↓↓↓

-- ==== Sys2Proof/Safety.lean ====
section
/-! DEFINITION. The terms claims are made in: the engine's states (spec/10_state.md R30), the end of a run
(spec/40_dispatch.md R102), frames, the footprints of instructions (R22, R23, R25), and the invariant every step keeps. -/

namespace Sys2Proof

/-! ### Footprints -/

/-- The general registers an instruction reads (R22). -/
def Instr.gprReads : Instr → List RegIdx
  | .add _ rs rt | .addu _ rs rt | .sub _ rs rt | .subu _ rs rt => [rs, rt]
  | .mult rs rt | .div rs rt | .divu rs rt => [rs, rt]
  | .addi _ rs _ | .addiu _ rs _ => [rs]
  | .mthi rs | .mtlo rs | .jr rs => [rs]
  | .beq rs rt _ | .bne rs rt _ => [rs, rt]
  | .mfhi _ | .mflo _ | .j _ | .jal _ => []
  | .and | .or | .xor | .nor | .andi | .ori => []

/-- The general registers an instruction writes (R22). -/
def Instr.gprWrites : Instr → List RegIdx
  | .add rd _ _ | .addu rd _ _ | .sub rd _ _ | .subu rd _ _ => [rd]
  | .mfhi rd | .mflo rd => [rd]
  | .addi rt _ _ | .addiu rt _ _ => [rt]
  | .jal _ => [31]
  | .mult .. | .div .. | .divu .. | .mthi _ | .mtlo _ | .jr _ => []
  | .beq .. | .bne .. | .j _ => []
  | .and | .or | .xor | .nor | .andi | .ori => []

/-- The writers of `HI` (R23). -/
def Instr.writesHi : Instr → Bool
  | .mult .. | .div .. | .divu .. | .mthi _ => true
  | _ => false

/-- The writers of `LO` (R23). -/
def Instr.writesLo : Instr → Bool
  | .mult .. | .div .. | .divu .. | .mtlo _ => true
  | _ => false

/-- The handlers that set `PC` and `nPC` themselves (R25, R93). -/
def Instr.isControl : Instr → Bool
  | .beq .. | .bne .. | .j _ | .jal _ | .jr _ => true
  | _ => false

/-- Every word that agrees with `value` on `mask` decodes to the instruction that `build` makes of its fields (R69's
mask and match; R70). -/
def Selects (mask value : Word) (build : InstructionView → Instr) : Prop :=
  ∀ w : Word, w &&& mask = value → decode w = .instr (build (instructionView w))

namespace Machine

/-! ### The engine's states -/

/-- *idle*: no program bound (R30). -/
def State.Idle (s : State) : Prop := s.prog = none

/-- *loaded*: a program bound, no stop, the registers at their reset values (R30). -/
def State.Loaded (s : State) : Prop := s.prog ≠ none ∧ s = s.hostReset

/-- *halted*: a program bound, no stop, the fetch index outside `[0, N)` (R30). -/
def State.Halted (s : State) : Prop :=
  ∃ p, s.prog = some p ∧ s.stop = none ∧ ¬ (0 ≤ s.index ∧ s.index < p.length)

/-- A run from this state never records a fault or a refusal. -/
def State.SafeRun (s : State) : Prop := ∀ n, (s.stepProgram n).stop = none

/-- A run from this state ends normally (R102). -/
def State.EndsNormally (s : State) : Prop := ∃ n, (s.stepProgram n).Halted

/-! ### Frames -/

/-- What no completed step changes: the binding, every word of the store, the stop record, the floating-point slots. -/
structure SameEngine (s t : State) : Prop where
  prog : t.prog = s.prog
  word : ∀ i, t.wordAt i = s.wordAt i
  stop : t.stop = s.stop
  fpr  : t.fpr = s.fpr
  fcsr : t.fcsr = s.fcsr

/-- Every general register is unchanged. -/
def SameGprs (s t : State) : Prop := ∀ q, t.readGpr q = s.readGpr q

/-- Register `r` holds `v` and every other general register is unchanged. -/
def GprBecomes (r : RegIdx) (v : Word) (s t : State) : Prop :=
  t.readGpr r = v ∧ ∀ q, q ≠ r → t.readGpr q = s.readGpr q

/-- `HI` and `LO` are unchanged. -/
def SameHiLo (s t : State) : Prop := t.hi = s.hi ∧ t.lo = s.lo

/-- `PC` and `nPC` move as the default advance moves them (R92). -/
def Advances (s t : State) : Prop := t.pc = s.npc ∧ t.npc = s.npc + 4#32

/-- `PC` takes the old `nPC`, and `nPC` the target (R93). -/
def Redirects (target : Word) (s t : State) : Prop := t.pc = s.npc ∧ t.npc = target

/-- One general register written, then the default advance; nothing else changes. -/
def WritesOnlyGpr (r : RegIdx) (v : Word) (s t : State) : Prop :=
  GprBecomes r v s t ∧ SameHiLo s t ∧ Advances s t ∧ SameEngine s t

/-- `HI` and `LO` take these values, then the default advance; nothing else changes. -/
def WritesOnlyHiLo (hi lo : Word) (s t : State) : Prop :=
  t.hi = hi ∧ t.lo = lo ∧ SameGprs s t ∧ Advances s t ∧ SameEngine s t

/-- `PC` takes the old `nPC` and `nPC` the target; nothing else changes. -/
def JumpsOnly (target : Word) (s t : State) : Prop :=
  Redirects target s t ∧ SameGprs s t ∧ SameHiLo s t ∧ SameEngine s t

/-- Only the stop record is written (R184, R186). -/
structure StopsWith (why : Stop) (s t : State) : Prop where
  stop  : t.stop = some why
  gprs  : SameGprs s t
  hiLo  : SameHiLo s t
  pc    : t.pc = s.pc
  npc   : t.npc = s.npc
  prog  : t.prog = s.prog
  word  : ∀ i, t.wordAt i = s.wordAt i
  fpr   : t.fpr = s.fpr
  fcsr  : t.fcsr = s.fcsr

/-- The register columns of R33. -/
structure RegistersReset (t : State) : Prop where
  gprs : ∀ q, t.readGpr q = 0#32
  hi   : t.hi = 0#32
  lo   : t.lo = 0#32
  pc   : t.pc = 4#32
  npc  : t.npc = 4#32
  fpr  : t.fpr = Vector.replicate 32 0#32
  fcsr : t.fcsr = 0#32
  stop : t.stop = none

/-! ### The invariant -/

/-- The word that a recorded stop points at is one that can raise it (R182 to R184, R186). -/
def Stop.RaisedBy (why : Stop) (w : Word) : Prop :=
  match why with
  | .fault .divideByZero => ∃ rs rt, decode w = .instr (.div rs rt) ∨ decode w = .instr (.divu rs rt)
  | .fault .divideOverflow => ∃ rs rt, decode w = .instr (.div rs rt)
  | .refuse k => dispatchKey w = k ∧ k ∈ unsettledKeys

/-- What holds of the block in every state its host can bring about. -/
structure State.Inv (s : State) : Prop where
  /-- A bound Program is one the block accepts (R7, R203). -/
  store : s.prog.wf = true
  /-- `PC` holds 4 or a former in-bounds `nPC` (R155). -/
  pcRange : s.pc = 4#32 ∨ ∃ p, s.prog = some p ∧ 4 ≤ s.pc.toNat ∧ s.pc.toNat ≤ 4 * p.length + 3
  /-- A recorded stop is precise: `nPC` still names the word that raised it (R184, R186). -/
  stopNames : ∀ why, s.stop = some why → ∃ w, s.wordAt s.index = some w ∧ why.RaisedBy w
  /-- The floating-point slots hold zero (R27, R33). -/
  fpZero : s.fpr = Vector.replicate 32 0#32 ∧ s.fcsr = 0#32

end Machine

end Sys2Proof
end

↑↑↑

#### Action item:
The full listing needs to be transcribed exactly.

#### Answer box:
-- ==== Sys2Proof/Safety.lean ====
section
/-! DEFINITION. The terms claims are made in: the engine's states (spec/10_state.md R30), the end of a run
(spec/40_dispatch.md R102), frames, the footprints of instructions (R22, R23, R25), and the invariant every step keeps. -/

namespace Sys2Proof

/-! ### Footprints -/

/-- The general registers an instruction reads (R22). -/
def Instr.gprReads : Instr → List RegIdx
  | .add _ rs rt | .addu _ rs rt | .sub _ rs rt | .subu _ rs rt => [rs, rt]
  | .mult rs rt | .div rs rt | .divu rs rt => [rs, rt]
  | .addi _ rs _ | .addiu _ rs _ => [rs]
  | .mthi rs | .mtlo rs | .jr rs => [rs]
  | .beq rs rt _ | .bne rs rt _ => [rs, rt]
  | .mfhi _ | .mflo _ | .j _ | .jal _ => []
  | .and | .or | .xor | .nor | .andi | .ori => []

/-- The general registers an instruction writes (R22). -/
def Instr.gprWrites : Instr → List RegIdx
  | .add rd _ _ | .addu rd _ _ | .sub rd _ _ | .subu rd _ _ => [rd]
  | .mfhi rd | .mflo rd => [rd]
  | .addi rt _ _ | .addiu rt _ _ => [rt]
  | .jal _ => [31]
  | .mult .. | .div .. | .divu .. | .mthi _ | .mtlo _ | .jr _ => []
  | .beq .. | .bne .. | .j _ => []
  | .and | .or | .xor | .nor | .andi | .ori => []

/-- The writers of `HI` (R23). -/
def Instr.writesHi : Instr → Bool
  | .mult .. | .div .. | .divu .. | .mthi _ => true
  | _ => false

/-- The writers of `LO` (R23). -/
def Instr.writesLo : Instr → Bool
  | .mult .. | .div .. | .divu .. | .mtlo _ => true
  | _ => false

/-- The handlers that set `PC` and `nPC` themselves (R25, R93). -/
def Instr.isControl : Instr → Bool
  | .beq .. | .bne .. | .j _ | .jal _ | .jr _ => true
  | _ => false

/-- Every word that agrees with `value` on `mask` decodes to the instruction that `build` makes of its fields (R69's
mask and match; R70). -/
def Selects (mask value : Word) (build : InstructionView → Instr) : Prop :=
  ∀ w : Word, w &&& mask = value → decode w = .instr (build (instructionView w))

namespace Machine

/-! ### The engine's states -/

/-- *idle*: no program bound (R30). -/
def State.Idle (s : State) : Prop := s.prog = none

/-- *loaded*: a program bound, no stop, the registers at their reset values (R30). -/
def State.Loaded (s : State) : Prop := s.prog ≠ none ∧ s = s.hostReset

/-- *halted*: a program bound, no stop, the fetch index outside `[0, N)` (R30). -/
def State.Halted (s : State) : Prop :=
  ∃ p, s.prog = some p ∧ s.stop = none ∧ ¬ (0 ≤ s.index ∧ s.index < p.length)

/-- A run from this state never records a fault or a refusal. -/
def State.SafeRun (s : State) : Prop := ∀ n, (s.stepProgram n).stop = none

/-- A run from this state ends normally (R102). -/
def State.EndsNormally (s : State) : Prop := ∃ n, (s.stepProgram n).Halted

/-! ### Frames -/

/-- What no completed step changes: the binding, every word of the store, the stop record, the floating-point slots. -/
structure SameEngine (s t : State) : Prop where
  prog : t.prog = s.prog
  word : ∀ i, t.wordAt i = s.wordAt i
  stop : t.stop = s.stop
  fpr  : t.fpr = s.fpr
  fcsr : t.fcsr = s.fcsr

/-- Every general register is unchanged. -/
def SameGprs (s t : State) : Prop := ∀ q, t.readGpr q = s.readGpr q

/-- Register `r` holds `v` and every other general register is unchanged. -/
def GprBecomes (r : RegIdx) (v : Word) (s t : State) : Prop :=
  t.readGpr r = v ∧ ∀ q, q ≠ r → t.readGpr q = s.readGpr q

/-- `HI` and `LO` are unchanged. -/
def SameHiLo (s t : State) : Prop := t.hi = s.hi ∧ t.lo = s.lo

/-- `PC` and `nPC` move as the default advance moves them (R92). -/
def Advances (s t : State) : Prop := t.pc = s.npc ∧ t.npc = s.npc + 4#32

/-- `PC` takes the old `nPC`, and `nPC` the target (R93). -/
def Redirects (target : Word) (s t : State) : Prop := t.pc = s.npc ∧ t.npc = target

/-- One general register written, then the default advance; nothing else changes. -/
def WritesOnlyGpr (r : RegIdx) (v : Word) (s t : State) : Prop :=
  GprBecomes r v s t ∧ SameHiLo s t ∧ Advances s t ∧ SameEngine s t

/-- `HI` and `LO` take these values, then the default advance; nothing else changes. -/
def WritesOnlyHiLo (hi lo : Word) (s t : State) : Prop :=
  t.hi = hi ∧ t.lo = lo ∧ SameGprs s t ∧ Advances s t ∧ SameEngine s t

/-- `PC` takes the old `nPC` and `nPC` the target; nothing else changes. -/
def JumpsOnly (target : Word) (s t : State) : Prop :=
  Redirects target s t ∧ SameGprs s t ∧ SameHiLo s t ∧ SameEngine s t

/-- Only the stop record is written (R184, R186). -/
structure StopsWith (why : Stop) (s t : State) : Prop where
  stop  : t.stop = some why
  gprs  : SameGprs s t
  hiLo  : SameHiLo s t
  pc    : t.pc = s.pc
  npc   : t.npc = s.npc
  prog  : t.prog = s.prog
  word  : ∀ i, t.wordAt i = s.wordAt i
  fpr   : t.fpr = s.fpr
  fcsr  : t.fcsr = s.fcsr

/-- The register columns of R33. -/
structure RegistersReset (t : State) : Prop where
  gprs : ∀ q, t.readGpr q = 0#32
  hi   : t.hi = 0#32
  lo   : t.lo = 0#32
  pc   : t.pc = 4#32
  npc  : t.npc = 4#32
  fpr  : t.fpr = Vector.replicate 32 0#32
  fcsr : t.fcsr = 0#32
  stop : t.stop = none

/-! ### The invariant -/

/-- The word that a recorded stop points at is one that can raise it (R182 to R184, R186). -/
def Stop.RaisedBy (why : Stop) (w : Word) : Prop :=
  match why with
  | .fault .divideByZero => ∃ rs rt, decode w = .instr (.div rs rt) ∨ decode w = .instr (.divu rs rt)
  | .fault .divideOverflow => ∃ rs rt, decode w = .instr (.div rs rt)
  | .refuse k => dispatchKey w = k ∧ k ∈ unsettledKeys

/-- What holds of the block in every state its host can bring about. -/
structure State.Inv (s : State) : Prop where
  /-- A bound Program is one the block accepts (R7, R203). -/
  store : s.prog.wf = true
  /-- `PC` holds 4 or a former in-bounds `nPC` (R155). -/
  pcRange : s.pc = 4#32 ∨ ∃ p, s.prog = some p ∧ 4 ≤ s.pc.toNat ∧ s.pc.toNat ≤ 4 * p.length + 3
  /-- A recorded stop is precise: `nPC` still names the word that raised it (R184, R186). -/
  stopNames : ∀ why, s.stop = some why → ∃ w, s.wordAt s.index = some w ∧ why.RaisedBy w
  /-- The floating-point slots hold zero (R27, R33). -/
  fpZero : s.fpr = Vector.replicate 32 0#32 ∧ s.fcsr = 0#32

end Machine

end Sys2Proof
end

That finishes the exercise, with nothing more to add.